I am trying to solve the following problem from project euler (please take a look at description and the example in the link, but here is the short explanation).
in the matrix, find the minimal path sum from the top left to the bottom right, by moving left, right, up, and down
Right after I looked at the problem, the obvious solution which came to mind is to create a graph from the matrix and then use Dijkstra to find the shortest path.
To construct a graph from a N*M
matrix, for every (i, j)
element I create a vertex i * N + j
and connect it to any other vertex (to which it is possible to connect with UP, RIGHT, DOWN, LEFT) and the edge will be the value of the element I am connecting to in the matrix.

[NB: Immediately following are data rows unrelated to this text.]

-- ==== Sys2Proof/Certificates/Slice0/Obligations.lean ====
section
/-! DEFINITION. The statements about the model. An instruction's rule is stated as the whole next state: every element
that the equation does not name is unchanged. `s.during i n` and `s.completed i n p` (Sys2Proof/Safety.lean) are `s`
with the counters and registers that every instruction writes, and `takeFault` is stated by `TakingAFaultRecords`.
The premise `s.head < 256` is part of the invariant (`StepKeepsInvariant`). -/

open Sys2Proof Sys2Proof.Machine

/-! ## Encoding -/

/-- Decoding the encoding of a well-formed instruction gives it back, with every operand at every value the encoding
admits (30_encoding.md R124 to R129). -/
def Obligations.DecodeOfEncodeIsIdentity : Prop :=
  ∀ i : Instr, i.wellFormed = true → decode (encode i) = .ok i

/-- Every word that decodes has one meaning: it is the encoding of the instruction it decodes to, and that instruction
is well formed (30_encoding.md R129, R131, R134). -/
def Obligations.EncodeOfDecodeIsIdentity : Prop :=
  ∀ (w : InstrWord) (i : Instr), decode w = .ok i → encode i = w ∧ i.wellFormed = true

/-- The illegal encodings are exactly those of 30_encoding.md R131, read off the bits of the word. -/
def Obligations.IllegalEncodingsAreExactlyTheListed : Prop :=
  ∀ w : InstrWord, (∃ e, decode w = .error e) ↔
    ((w.toNat % 256 = 0 ∨ 0x1A ≤ w.toNat % 256) ∨
      w.toNat / 1024 % 64 ≠ 0 ∨
      (w.toNat / 256 % 2 = 0 ∧ (w.toNat / 512 % 2 ≠ 0 ∨ w.toNat / 65536 ≠ 0)) ∨
      (w.toNat / 512 % 2 = 1 ∧ 0x10FFFF < w.toNat / 65536) ∨
      ((w.toNat % 256 = 0x05 ∨ w.toNat % 256 = 0x06 ∨ w.toNat % 256 = 0x17) ∧ w.toNat / 256 % 2 = 0) ∨
      ((w.toNat % 256 = 0x05 ∨ w.toNat % 256 = 0x06) ∧ w.toNat / 512 % 2 = 1))

/-- Words written out from the spec's encoding decode to the instructions they stand for (30_encoding.md R124, R125;
the words of 95_test_vectors.md 2.1 and 3). -/
def Obligations.SpecWordsDecode : Prop :=
  decode 0x000000000001 = .ok (.wrDir none) ∧ decode 0x000000000105 = .ok (.jmp 0) ∧
    decode 0x000000120106 = .ok (.jnt 18) ∧ decode 0x00000000000B = .ok (.plus none) ∧
    decode 0xFFFFFFFF0117 = .ok (.push (.int (-1))) ∧ decode 0x000000410317 = .ok (.push (.chr 65)) ∧
    decode 0x000000050109 = .ok (.nop (some (.int 5))) ∧ decode 0x000000000019 = .ok (.print none)

/-- The container and the image round trip (30_encoding.md R137): writing a container of valid characters and reading
it gives the same data and program, Terms included; decoding a word the loader writes recovers the opcode and the
argument's presence, kind and value; and DBG holds the Terms. -/
def Obligations.ContainerAndImageRoundTrip : Prop :=
  ∀ (data : List Word) (program : List ContainerInstr),
    (∀ x ∈ program, ∀ c, x.arg = some (.chr c) → c.toNat.isValidChar) →
    dataOf (containerJson data program) = data ∧
    programOf (containerJson data program) = program ∧
    (∀ x ∈ program, readFields (encodeParts x.op x.arg) = .ok (x.op, x.arg)) ∧
    ∀ (memorySize ceiling : Nat) (input : List Word),
      (loadedState program data memorySize ceiling input).dbg = program.map ContainerInstr.term

/-! ## The primitives -/

/-- The stack primitives top, setTop, adjust and push (00_scope.md R17 to R20): where each answers, with what, and which
fault with which information it raises elsewhere; a push on a full stack writes S[255] before it faults. -/
def Obligations.StackPrimitivesFollowTheirRules : Prop :=
  ∀ s : State, s.head < 256 →
    (∀ k : Fin 4,
      (k.val < s.head → top k s = .ok (s.slot (s.head - 1 - k.val)) s) ∧
      (s.head ≤ k.val → top k s = .error (.fault .stackUnderflow (BitVec.ofNat 32 k.val)) s)) ∧
    (∀ (k : Fin 4) (v : Word),
      (k.val < s.head → setTop k v s = .ok () { s with stack := Cells.write s.stack (s.head - 1 - k.val) v }) ∧
      (s.head ≤ k.val → setTop k v s = .error (.fault .stackUnderflow (BitVec.ofNat 32 k.val)) s)) ∧
    (∀ (d : HeadDelta) (h : Int), h = s.head + d.toInt →
      (h < 0 → adjust d s = .error (.fault .stackUnderflow (BitVec.ofInt 32 d.toInt)) s) ∧
      (256 ≤ h → adjust d s = .error (.fault .stackOverflow (BitVec.ofInt 32 d.toInt)) s) ∧
      (0 ≤ h → h < 256 → adjust d s = .ok () { s with head := h.toNat })) ∧
    (∀ v : Word,
      (s.head < 255 → push v s = .ok () { s with stack := Cells.write s.stack s.head v, head := s.head + 1 }) ∧
      (s.head = 255 → push v s = .error (.fault .stackOverflow 1) { s with stack := Cells.write s.stack 255 v }))

/-- The address latch accepts 0 to MEMORY_SIZE, both included; a read of a latched address faults at the output port,
consumes the next input code at the input port or ends NORMAL, returns a data cell unchanged, and faults from 128 on
(20_memory.md R88 to R93). -/
def Obligations.LatchAndReadFollowTheirRules : Prop :=
  ∀ (s : State) (a : Word),
    (a.toInt < 0 ∨ (s.memorySize : Int) < a.toInt → latch a s = .error (.fault .addressOutOfRange a) s) ∧
    (0 ≤ a.toInt → a.toInt ≤ s.memorySize → latch a s = .ok () { s with mar := a }) ∧
    (s.mar = 1 → memRead s = .error (.fault .portDirection 1) s) ∧
    (s.mar = 0 → ∀ c rest, s.inq = c :: rest →
      memRead s = .ok c { s with inq := rest, mem := s.mem.setWord 0 c }) ∧
    (s.mar = 0 → s.inq = [] → memRead s = .error .normal s) ∧
    (2 ≤ s.mar.toInt → s.mar.toInt ≤ 127 → memRead s = .ok (s.mem.word s.mar.toNat) s) ∧
    (128 ≤ s.mar.toInt → memRead s = .error (.fault .programRegionAccess s.mar) s)

/-- A write of a latched address faults at the input port, stores and emits at the output port, stores in a data cell,
and faults from 128 on with nothing written (20_memory.md R94, R95, R97, R98). -/
def Obligations.WriteFollowsThePartition : Prop :=
  ∀ (s : State) (v : Word),
    (s.mar = 0 → memWrite v s = .error (.fault .portDirection 0) s) ∧
    (s.mar = 1 → memWrite v s = .ok () { s with mem := s.mem.setWord 1 v, outq := s.outq ++ [token v] }) ∧
    (2 ≤ s.mar.toInt → s.mar.toInt ≤ 127 → memWrite v s = .ok () { s with mem := s.mem.setWord s.mar.toNat v }) ∧
    (128 ≤ s.mar.toInt → memWrite v s = .error (.fault .programRegionAccess s.mar) s)

/-- The token of an output value and its text (20_memory.md R96): a value of 0 to 127 is the character of that code,
every other value the decimal text: a `-` sign for a negative value, then decimal digits without leading zeros that
spell its magnitude. The output string is the concatenation of the tokens' texts in order, and tokens say more than
the string (R110, the spec's own inference from R95 and R96). A run that ended NORMAL or at the ceiling has this
string and the two counters as its results; one that ended with a fault, or has not ended, has none
(70_reset_and_hazards.md R308, 60_exceptions.md R259). -/
def Obligations.TokenAndItsTextFollowTheirRule : Prop :=
  (∀ v : Word,
    (0 ≤ v.toInt → v.toInt ≤ 127 → ∃ c : Fin 128, c.val = v.toNat ∧ token v = .char c ∧
      (token v).text = [Char.ofNat v.toNat]) ∧
    (v.toInt < 0 ∨ 127 < v.toInt → token v = .dec v ∧
      ∃ digits : List Nat, (∀ d ∈ digits, d < 10) ∧ digits.head? ≠ some 0 ∧ digits ≠ [] ∧
        digits.foldl (fun n d => 10 * n + d) 0 = v.toInt.natAbs ∧
        (token v).text = (if v.toInt < 0 then ['-'] else []) ++ digits.map (fun d => Char.ofNat (48 + d)))) ∧
  (∀ tokens : List Token, outputText tokens = (tokens.map Token.text).flatten) ∧
  outputText [.dec 200] = outputText [.char 50, .char 48, .char 48] ∧
  ∀ s : State,
    (s.phase = .stopped → statusWhy s.status = 1 ∨ statusWhy s.status = 2 →
      s.results = some ⟨outputText s.outq, s.retired, s.ticks⟩) ∧
    (s.phase ≠ .stopped ∨ statusWhy s.status = 3 → s.results = none)

/-! ## Memory access -/

/-- WR_DIR, whole (40_memory_access.md R160): `a` is the top word and `v` the one under it. On a data cell `v` is
written, on the output port it is also emitted, and both operands are consumed in 2 ticks; an empty stack and an address
outside the latch's range stop it in T1, one operand, the input port and the program region in T2. -/
def Obligations.WrDirRule : Prop :=
  ∀ (arg : Arg) (s : State) (a v : Word), s.head < 256 → s.slot (s.head - 1) = a → s.slot (s.head - 2) = v →
    opcField (encode (.wrDir arg)) = 0x01 ∧
    (2 ≤ s.head → 2 ≤ a.toInt → a.toInt ≤ 127 → s.latchable a →
      exec (.wrDir arg) s = .next { s.completed (.wrDir arg) 2 (s.pc + 1) with
        head := s.head - 2, mar := a, mem := s.mem.setWord a.toNat v }) ∧
    (2 ≤ s.head → a = 1 → s.latchable a →
      exec (.wrDir arg) s = .next { s.completed (.wrDir arg) 2 (s.pc + 1) with
        head := s.head - 2, mar := 1, mem := s.mem.setWord 1 v, outq := s.outq ++ [token v] }) ∧
    (s.head = 0 →
      exec (.wrDir arg) s = .next ((s.during (.wrDir arg) 0).takeFault .stackUnderflow 0 0x01)) ∧
    (1 ≤ s.head → ¬ s.latchable a →
      exec (.wrDir arg) s = .next ((s.during (.wrDir arg) 0).takeFault .addressOutOfRange a 0x01)) ∧
    (s.head = 1 → s.latchable a →
      exec (.wrDir arg) s = .next (({ s.during (.wrDir arg) 1 with mar := a } : State).takeFault
        .stackUnderflow 1 0x01)) ∧
    (2 ≤ s.head → a = 0 →
      exec (.wrDir arg) s = .next (({ s.during (.wrDir arg) 1 with mar := 0 } : State).takeFault
        .portDirection 0 0x01)) ∧
    (2 ≤ s.head → 128 ≤ a.toInt → s.latchable a →
      exec (.wrDir arg) s = .next (({ s.during (.wrDir arg) 1 with mar := a } : State).takeFault
        .programRegionAccess a 0x01))

/-- READ_DIR, whole (40_memory_access.md R162): `a` is the top word, and the content of its cell, or the next input code,
replaces it in 2 ticks; input exhaustion stops the run NORMAL in T2; an empty stack and an address outside the latch's
range stop it in T1, the output port and the program region in T2. -/
def Obligations.ReadDirRule : Prop :=
  ∀ (arg : Arg) (s : State) (a : Word), s.head < 256 → s.slot (s.head - 1) = a →
    opcField (encode (.readDir arg)) = 0x03 ∧
    (1 ≤ s.head → 2 ≤ a.toInt → a.toInt ≤ 127 → s.latchable a →
      exec (.readDir arg) s = .next { s.completed (.readDir arg) 2 (s.pc + 1) with
        mar := a, stack := Cells.write s.stack (s.head - 1) (s.mem.word a.toNat) }) ∧
    (1 ≤ s.head → a = 0 → ∀ c rest, s.inq = c :: rest →
      exec (.readDir arg) s = .next { s.completed (.readDir arg) 2 (s.pc + 1) with
        mar := 0, stack := Cells.write s.stack (s.head - 1) c, inq := rest, mem := s.mem.setWord 0 c }) ∧
    (1 ≤ s.head → a = 0 → s.inq = [] →
      exec (.readDir arg) s = .next (({ s.during (.readDir arg) 1 with mar := 0 } : State).halted .normal 0)) ∧
    (s.head = 0 →
      exec (.readDir arg) s = .next ((s.during (.readDir arg) 0).takeFault .stackUnderflow 0 0x03)) ∧
    (1 ≤ s.head → ¬ s.latchable a →
      exec (.readDir arg) s = .next ((s.during (.readDir arg) 0).takeFault .addressOutOfRange a 0x03)) ∧
    (1 ≤ s.head → a = 1 → s.latchable a →
      exec (.readDir arg) s = .next (({ s.during (.readDir arg) 1 with mar := 1 } : State).takeFault
        .portDirection 1 0x03)) ∧
    (1 ≤ s.head → 128 ≤ a.toInt → s.latchable a →
      exec (.readDir arg) s = .next (({ s.during (.readDir arg) 1 with mar := a } : State).takeFault
        .programRegionAccess a 0x03))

After that I create 2 other vertices -1
connected to vertex 0
and -2
connected to N*M - 1
which will be my start and end vertices (both connection have 0 cost).
After this I am doing Dijkstra to find shortest path cost from -1
to -2
. My Dijkstra implementation uses priority queue and looks this way:
func dijkstraCost(graph map[int]map[int]int, start, end int) int{
if start == end{
return 0
}
frontier := make(PriorityQueue, 1)
frontier[0] = &Item{value: start, priority: 0, index: 0}
visited := map[int]bool{}
heap.Init(&frontier)
for frontier.Len() > 0 {
element := heap.Pop(&frontier).(*Item)
vertex, cost := element.value, element.priority
visited[vertex] = true
neighbors := graph[vertex]
for vertex_new, cost_new := range(neighbors){
if !visited[vertex_new]{
if vertex_new == end{
return cost + cost_new
}
heap.Push(&frontier, &Item{
value: vertex_new,
priority: cost + cost_new,
})
}
}
}
return -1
}
where Priority Queue implementation is taken from heap container (example PriorityQueue) with one minor modification:
func (pq PriorityQueue) Less(i, j int) bool {
return pq[i].priority > pq[j].priority // changed to <
}
The graph that I am providing to the function looks like:
map[13:map[8:965 18:121 12:746 14:111] 16:map[11:803 21:732 15:537 17:497] 3:map[8:965 2:234 4:18] 4:map[9:150 3:103] 22:map[17:497 21:732 23:37] -1:map[0:131] 17:map[16:699 18:121 12:746 22:524] 1:map[6:96 0:131 2:234] 9:map[4:18 14:111 8:965] 11:map[6:96 16:699 10:630 12:746] 19:map[14:111 24:331 18:121] 24:map[23:37 -2:0 19:956] 2:map[3:103 7:342 1:673] 15:map[10:630 20:805 16:699] 18:map[13:422 23:37 17:497 19:956] 10:map[5:201 15:537 11:803] 14:map[19:956 13:422 9:150] 0:map[5:201 1:673] 6:map[5:201 7:342 1:673 11:803] 8:map[9:150 3:103 13:422 7:342] -2:map[] 12:map[7:342 17:497 11:803 13:422] 20:map[15:537 21:732] 21:map[16:699 20:805 22:524] 5:map[0:131 10:630 6:96] 23:map[18:121 22:524 24:331] 7:map[2:234 12:746 6:96 8:965]]
This works correctly but the problem is that it is considered inefficient (judging by Hackerrank version of the problem). It should run find the value of the best solution for 700x700
matrix in less than 4 seconds, whereas my solution takes 10 seconds.
I thought that I am doing something wrong in go, so I reimplemented the same solution in python (where it took approximately 70 seconds for 700x700 matrix)
My question is: Am I using the right approach to find the best solution in a matrix. If so what am I doing wrong with my implementation?
P.S. I have full go and python solution, just thought that even without them the question is too long.